Every line of the entries below from the one containing "match s.waveWord w ((pc" to the one containing "(decide (b.waves = [])", both ends included, must be written out exactly. No other line belongs in the answer.

__Items from a dataset__.
Content starts

/-! ### Operand fills (08: R173 to R175) -/

/-- Instructions whose sources are read across lanes, which take no demand fill. -/
def readsAcross : Instr → Bool
  | .shfl _ _ _ _ _ | .shfli _ _ _ _ _ | .vote _ _ _ _ | .red _ _ _ _ | .scan _ _ _ _ | .scanx _ _ _ _ | .pmask _ _ _ | .movw _ _ _ _
  | .packk _ _ _ _ | .unpkk _ _ _ _ _ | .ckcmp _ _ _ _ | .ckfix _ _ _ _ _ => true
  | _ => false
/-- Lanes for which a register must still be brought in. -/
def Wave.missing (w : Wave) (n : Nat) (m : LaneMask) : LaneMask :=
  let valid := ((w.ocache.find? fun e => e.reg = n).map (·.valid)).getD 0
  if w.frameSize ≤ n then 0 else maskOf fun l => m.getLsbD l && (w.vcell n l).live && !valid.getLsbD l
/-- Lanes whose fill is under way. -/
def CacheEntry.coming (e : CacheEntry) : LaneMask := e.later.foldl (fun m p => m ||| p.2) (if e.fill.isSome then e.filling else 0)
def Wave.coming (w : Wave) (n : Nat) : LaneMask := ((w.ocache.find? fun e => e.reg = n).map CacheEntry.coming).getD 0
/-- A fill of some lanes of an entry begins and lands 8 cycles later. -/
def CacheEntry.begin_ (m : LaneMask) (cyc : Nat) (e : CacheEntry) : CacheEntry :=
  if e.fill.isSome then { e with later := e.later ++ [(cyc + 8, m)] } else { e with fill := some (cyc + 8), filling := m }
/-- Requests the fill of a register in some lanes: its own entry, a free one, or a victim. -/
def Wave.requestFill (w : Wave) (n : Nat) (m : LaneMask) (keep : List Nat) (hint : Bool) (cyc : Nat) : Wave :=
  if w.ocache.any fun e => decide (e.reg = n) then
    { w with ocache := w.ocache.map fun e => if e.reg = n then e.begin_ m cyc else e }
  else
    let fresh : CacheEntry := CacheEntry.begin_ m cyc ⟨n, 0, 0, none, 0, [], cyc⟩
    if w.ocache.length < 8 then { w with ocache := w.ocache ++ [fresh] }
    else
      match oldestEntry (w.ocache.filter fun e => e.fill.isNone && !keep.contains e.reg && (!hint || decide (e.dirty = 0))) with
      | some v => { w with ocache := (w.ocache.erase v) ++ [fresh] }
      | none => w
def Wave.dirtyEntries (w : Wave) : Nat := (w.ocache.filter fun e => decide (e.dirty ≠ 0)).length
/-- A core's engine requests a fill for a wave, in the lanes that none is under way for, and spills a dirty victim: it
starts 16 fills and spills in a cycle (08: R174). -/
def State.askFill (s : State) (wi n : Nat) (m : LaneMask) (keep : List Nat) (hint : Bool) : State :=
  match s.wave? wi with
  | none => s
  | some w =>
    let need := m &&& ~~~w.coming n
    let w1 := w.requestFill n need keep hint s.cyc
    let used := SMap.get 0 s.engineUsed w.core + 1 + (w.dirtyEntries - w1.dirtyEntries)
    if need = 0 ∨ 16 < used ∨ w1.ocache = w.ocache then s
    else { s.setWave wi w1 with engineUsed := SMap.set 0 s.engineUsed w.core used }

/-- The demand fills of a cohort's next instruction. -/
def Wave.needs (w : Wave) (m : LaneMask) (i : Instr) : List (Nat × LaneMask) :=
  match i.view with
  | none => []
  | some v =>
    if readsAcross i then []
    else
      let ex := w.executing m v.hdr
      ((viewSources v).eraseDups.map fun n => (n, w.missing n ex)).filter fun p => decide (p.2 ≠ 0)
/-- The demand fills of a cohort are requested, once the wave's granules have moved. -/
def State.fillFor (s : State) (wi : Nat) (w : Wave) (keep : List Nat) (m : LaneMask) : State :=
  match s.nextInstr w m with
  | none => s
  | some i => if w.arriving m s.cyc then s else (w.needs m i).foldl (fun s p => s.askFill wi p.1 p.2 keep false) s
/-- The cohorts of a wave, the selected one first. -/
def Wave.cohorts (w : Wave) : List LaneMask := (w.select :: (lanesOf w.readyLanes).map fun l => w.cohortAt (w.lane l).pc).eraseDups

/-! ### What a fetch finds -/

/-- What the selected cohort of a wave meets at its PC. -/
inductive Found where
  | nothing
  /-- the address is misaligned (01: R14) -/
  | misaligned
  /-- the fetch is refused (01: R15) -/
  | refused (r : Refuse)
  /-- a pre-emption stops the cohort before the word (01: R22) -/
  | stop
  /-- the stall count, the wait mask, a full count or a fill holds it -/
  | held
  /-- the word is illegal: its reason (02: R54) -/
  | illegal (x reason : Nat)
  | instr (i : Instr)
deriving DecidableEq, Repr

/-- The wave may issue in this cycle at all: resident, not stopped, no trap taken in this cycle, and no
MATRIX_THAW still to run in another wave (16: R270). -/
def State.waveRuns (s : State) (w : Wave) : Bool :=
  w.resident && !w.stoppedTrap && !w.stoppedBrk && decide (w.trapCyc ≠ some s.cyc) && decide (w.owner.isNone) &&
    (w.inHandler || match s.blocks[w.block]? with | some b => decide (b.state = .resident) && !b.thaw | none => false)

def State.find (s : State) (w : Wave) (m : LaneMask) : Found :=
  if m = 0 ∨ s.waveRuns w = false then .nothing
  else if w.arriving m s.cyc then .held
  else
    let pc := w.pcOf m
    if pc % 4 ≠ 0 then .misaligned
    else
      match s.waveWord w pc with
      | .error r => .refused r
      | .ok x =>
        if w.heldBy m x s.cyc then .held
        else if w.preempt.isSome && !w.inHandler && rawSafe x then .stop
        else
          match decodeWave x with
          | .illegal r => .illegal x r
          | .ok i => if w.fullFor m x = false ∧ w.needs m i = [] then .instr i else .held

/-- A cohort's lanes park for a refused fetch (01: R15; 10: R203). -/
def State.parkFetch (s : State) (wi : Nat) (w : Wave) (m : LaneMask) (r : Refuse) : State :=
  let pc := w.pcOf m
  s.setWave wi { w.modLanes m fun l => { l with status := .parked ⟨r.cause, r.addr, pc, 12, .fetch, r.perms, m, s.cyc, false, false⟩ }
    with fair := none, yielding := none }

/-- What a found word does when it is no instruction. Where the lanes of a misaligned cohort came from different
transferring instructions, the record and TEPC name the one of the lowest lane (log entry 19). -/
def State.foundStep (s : State) (wi : Nat) (w : Wave) (m : LaneMask) : Found → Option State
  | .misaligned =>
    let pc := w.pcOf m
    some ((s.journalise wi w m).takeTrapAt wi (w.trapsAtIssue m) ⟨m, 0x13, false, [BitVec.ofNat 64 pc]⟩ ((w.lane ((lowest m).getD 0)).prevPc))
  | .refused r => some (s.parkFetch wi w m r)
  | .stop => some (s.setWave wi (w.modLanes m fun l => { l with stopped := true, lastIssue := none }))
  | .illegal x r => some (s.raise wi ⟨m, 0x00, false, BitVec.ofNat 64 r :: (wordsOf x).map fun n => BitVec.ofNat 64 n⟩)
  | .nothing | .held | .instr _ => none

/-! ### The quadrants (10: R193) -/

def State.wavesOn (s : State) (core q : Nat) : List Nat :=
  (List.range s.waves.length).filter fun i => match s.waves[i]? with
    | some w => w.resident && decide (w.core = core ∧ w.quadrant = q)
    | none => false
/-- A wave's claim on the slot: higher class, then the older issue, then the lower slot number. -/
def Wave.beats (a b : Wave) : Bool :=
  let age := fun (w : Wave) => match w.lastIssue with | none => 0 | some c => c + 1
  decide (b.effClass < a.effClass ∨ (a.effClass = b.effClass ∧ (age a < age b ∨ (age a = age b ∧ a.slot < b.slot))))
/-- A wave whose selected cohort is issuable, with the word. -/
def State.eligible (s : State) (wi : Nat) : Option (Wave × LaneMask × Instr) :=
  match s.wave? wi with
  | none => none
  | some w => match s.find w w.select with | .instr i => some (w, w.select, i) | _ => none
/-- The waves of a quadrant that may issue now: while a strike replay goes on, the one whose instruction was recorded
first (10: R200). -/
def State.contenders (s : State) (core q : Nat) : List Nat :=
  let ws := s.wavesOn core q
  let heads := ws.filterMap fun i => ((s.wave? i).bind fun w => w.replay.head?).map fun p => (p.1, i)
  match heads.foldl (fun (b : Option (Nat × Nat)) p => match b with
      | some x => if p.1 < x.1 then some p else b
      | none => some p) none with
  | some p => [p.2]
  | none => ws
/-- What a quadrant issues now. -/
def State.choose (s : State) (core q : Nat) : Option (Nat × LaneMask × Instr) :=
  ((s.contenders core q).foldl (fun (best : Option (Nat × Wave × LaneMask × Instr)) i =>
    match s.eligible i with
    | none => best
    | some c => match best with
      | some (_, w, _, _) => if c.1.beats w then some (i, c) else best
      | none => some (i, c)) none).map fun r => (r.1, r.2.2)
/-- A step of a quadrant that takes no slot. -/
def State.slotless (s : State) (wi : Nat) : Option State :=
  match s.wave? wi with | some w => s.foundStep wi w w.select (s.find w w.select) | none => none

/-- A quadrant, as 4 core + quadrant, skips this issue cycle under the power cap; which cycles it skips is free (20: R339). -/
def State.skips (s : State) (q : Nat) : Bool := decide (s.powerCap ≠ 0) && Config.capSkips s.cyc q
/-- Quadrants with resident waves that have not issued in this cycle and do not skip it, as 4 core + quadrant. -/
def State.openQuadrants (s : State) : List Nat :=
  (((s.waves.filter (·.resident)).map fun w => 4 * w.core + w.quadrant).eraseDups).filter fun q => !s.issuedQ.contains q && !s.skips q

/-- The register fills that an issued word's fill field asks for (01: R25). -/
def State.hintFills (s : State) (wi : Nat) (m : LaneMask) (pc : Nat) (i : Instr) : State :=
  match s.wave? wi, i.view with
  | some w, some v =>
    if v.form ≠ .r ∨ v.hdr.fill = 0 then s
    else
      match s.waveWord w ((pc + 12 * v.hdr.fill.toNat) % 2 ^ 64) with
      | .error _ => s
      | .ok x =>
        match decodeWave x with
        | .illegal _ => s
        | .ok j =>
          match j.view with
          | none => s
          | some u =>
            if u.form = .l then s
            else
              let keep := (match s.nextInstr w m with | some k => ((k.view).map viewSources).getD [] | none => [])
              (viewSources u).eraseDups.foldl (fun s n => s.askFill wi n (w.missing n m) keep true) s
  | _, _ => s

/-! ### The sequencer (14: R247; 02: R58, R59; 16: R267) -/

/-- No pre-emption has reached the block. -/
def State.noPreempt (s : State) (b : Block) : Bool := b.waves.all fun i => match s.wave? i with | some w => w.preempt.isNone || !w.resident | none => true
/-- The sequencer of a block may fetch: when the granules of its block have left L1 (08: R163), until its waves have all
retired (14: R256), and under a pre-emption only the words
that a replay has discarded (16: R275). -/
def State.streamRuns (s : State) (b : Block) : Bool :=
  decide (b.state = .resident ∧ b.seq = .running) && !b.thaw && (s.noPreempt b || b.redo.isSome) &&
    (b.waves.all fun i => match s.wave? i with | some w => !w.arriving w.readyLanes s.cyc | none => true) &&
    (decide (b.waves = []) || b.waves.any fun i => match s.wave? i with | some w => !w.retired | none => false)
/-- What the sequencer fetches. -/
def State.streamFetch (s : State) (b : Block) : Except Refuse Nat :=
  s.fetchWord b.core (s.blockAsid b).1 false b.seqPc
/-- The word the sequencer may start now. -/
def State.streamInstr (s : State) (b : Block) : Option Instr :=
  if !s.streamRuns b then none
  else match s.streamFetch b with
    | .error _ => none
    | .ok x => match decodeStream x with
      | .ok i => if s.streamReady b i then some i else none
      | .illegal _ => none
/-- A refused stream fetch stops the sequencer with MATRIX_FAULT detail 7. -/
def State.streamRefused (s : State) (bi : Nat) : Option State :=
  match s.blocks[bi]? with
  | none => none
  | some b =>
    if !s.streamRuns b then none
    else match s.streamFetch b with
      | .error r => some (s.modBlock bi fun b => b.seqStop 0x42 [0, 0, 0] [7, BitVec.ofNat 64 r.addr])
      | .ok _ => none

def execSequencerIllegal (bi : Nat) (s : State) : Out :=
  match s.blocks[bi]? with
  | none => .fault (.notEnabled "SEQUENCER_ILLEGAL")
  | some b =>
    if !s.streamRuns b then .fault (.notEnabled "SEQUENCER_ILLEGAL")
    else match s.streamFetch b with
      | .error _ => .fault (.notEnabled "SEQUENCER_ILLEGAL")
      | .ok x => match decodeStream x with
        | .ok _ => .fault (.notEnabled "SEQUENCER_ILLEGAL")
        | .illegal r => .next (s.modBlock bi fun b => b.seqStop 0x07 ((wordsOf x).map fun n => BitVec.ofNat 64 n) [BitVec.ofNat 64 r])

/-- Lanes that a stopped sequencer traps: ready ones, and those that wait in NBWAIT, which leave the wait. -/
def Lane.atBoundary (l : Lane) : Bool :=
  !l.held && match l.status with | .ready => true | .inside (.nbwait _) => true | _ => false
/-- A wave of a block whose sequencer has stopped traps once (02: R59; 14: R249). -/
def State.seqTrap (s : State) (wi : Nat) : Option State :=
  match s.wave? wi with
  | none => none
  | some w =>
    match (s.blocks[w.block]?).bind (·.seqFault) with
    | some (cause :: details) =>
      let m := w.lanesWhere Lane.atBoundary
      if w.seqTrapped || !w.resident || w.inHandler || w.stoppedTrap || w.stoppedBrk || decide (m = 0) then none
      else
        let w1 := { ((lanesOf m).foldl (fun w l => w.cancelOwed l) w).modLanes m Lane.abandon with seqTrapped := true }
        some (((s.journalise wi w 0).setWave wi w1).takeTrapAt wi w1 ⟨m, cause.toNat, false, details⟩ (w1.pcOf m))
    | _ => none

/-! ### Matrix completions (14: R252, R257) -/

/-- A word of the stream is one of the array's. -/
def execMatrixOpComplete (bi : Nat) (s : State) : Out :=
  match (s.blocks[bi]?).bind fun b => b.dueOp s.cyc isArrayOp with
  | some o => .next (s.arrayDone bi o)
  | none => .fault (.notEnabled "MATRIX_OP_COMPLETE")
def fillFmt : Instr → TileFmt | .mfill m _ _ _ _ => m | _ => .bf16
def execMfillComplete (bi : Nat) (s : State) : Out :=
  match (s.blocks[bi]?).bind fun b => b.dueOp s.cyc isFill with
  | some o =>
    .next ((s.modBlock bi fun b => b.setSlot (match o.insn with | .mfill _ d _ _ _ => slotNo d | _ => 0) (Slot.filled (fillFmt o.insn) o.bytes)).streamDone bi o)
  | none => .fault (.notEnabled "MFILL_COMPLETE")

/-! ### The scheduler's timers -/

def execFairnessRun (wi : Nat) (s : State) : Out :=
  match s.wave? wi with
  | none => .fault (.notEnabled "FAIRNESS_RUN")
  | some w =>
    if s.runDue w then .next (s.setWave wi { w with fair := some (w.mostStarved w.readyLanes, 0) }) else .fault (.notEnabled "FAIRNESS_RUN")

def execAgeingPromotion (wi : Nat) (s : State) : Out :=
  match s.wave? wi with
  | none => .fault (.notEnabled "AGEING_PROMOTION")
  | some w =>
    if w.resident && decide (512 ≤ w.age) then .next (s.setWave wi { w with effClass := min 3 (w.effClass + 1), age := 0 })
    else .fault (.notEnabled "AGEING_PROMOTION")

/-- The watchdog interval of a wave's tenant (10: R202). -/
def State.interval (s : State) (w : Wave) : Nat := 2 ^ (s.tenant w.tenant).wdlog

Content ends

__Response__.
      match s.waveWord w ((pc + 12 * v.hdr.fill.toNat) % 2 ^ 64) with
      | .error _ => s
      | .ok x =>
        match decodeWave x with
        | .illegal _ => s
        | .ok j =>
          match j.view with
          | none => s
          | some u =>
            if u.form = .l then s
            else
              let keep := (match s.nextInstr w m with | some k => ((k.view).map viewSources).getD [] | none => [])
              (viewSources u).eraseDups.foldl (fun s n => s.askFill wi n (w.missing n m) keep true) s
  | _, _ => s

/-! ### The sequencer (14: R247; 02: R58, R59; 16: R267) -/

/-- No pre-emption has reached the block. -/
def State.noPreempt (s : State) (b : Block) : Bool := b.waves.all fun i => match s.wave? i with | some w => w.preempt.isNone || !w.resident | none => true
/-- The sequencer of a block may fetch: when the granules of its block have left L1 (08: R163), until its waves have all
retired (14: R256), and under a pre-emption only the words
that a replay has discarded (16: R275). -/
def State.streamRuns (s : State) (b : Block) : Bool :=
  decide (b.state = .resident ∧ b.seq = .running) && !b.thaw && (s.noPreempt b || b.redo.isSome) &&
    (b.waves.all fun i => match s.wave? i with | some w => !w.arriving w.readyLanes s.cyc | none => true) &&
    (decide (b.waves = []) || b.waves.any fun i => match s.wave? i with | some w => !w.retired | none => false)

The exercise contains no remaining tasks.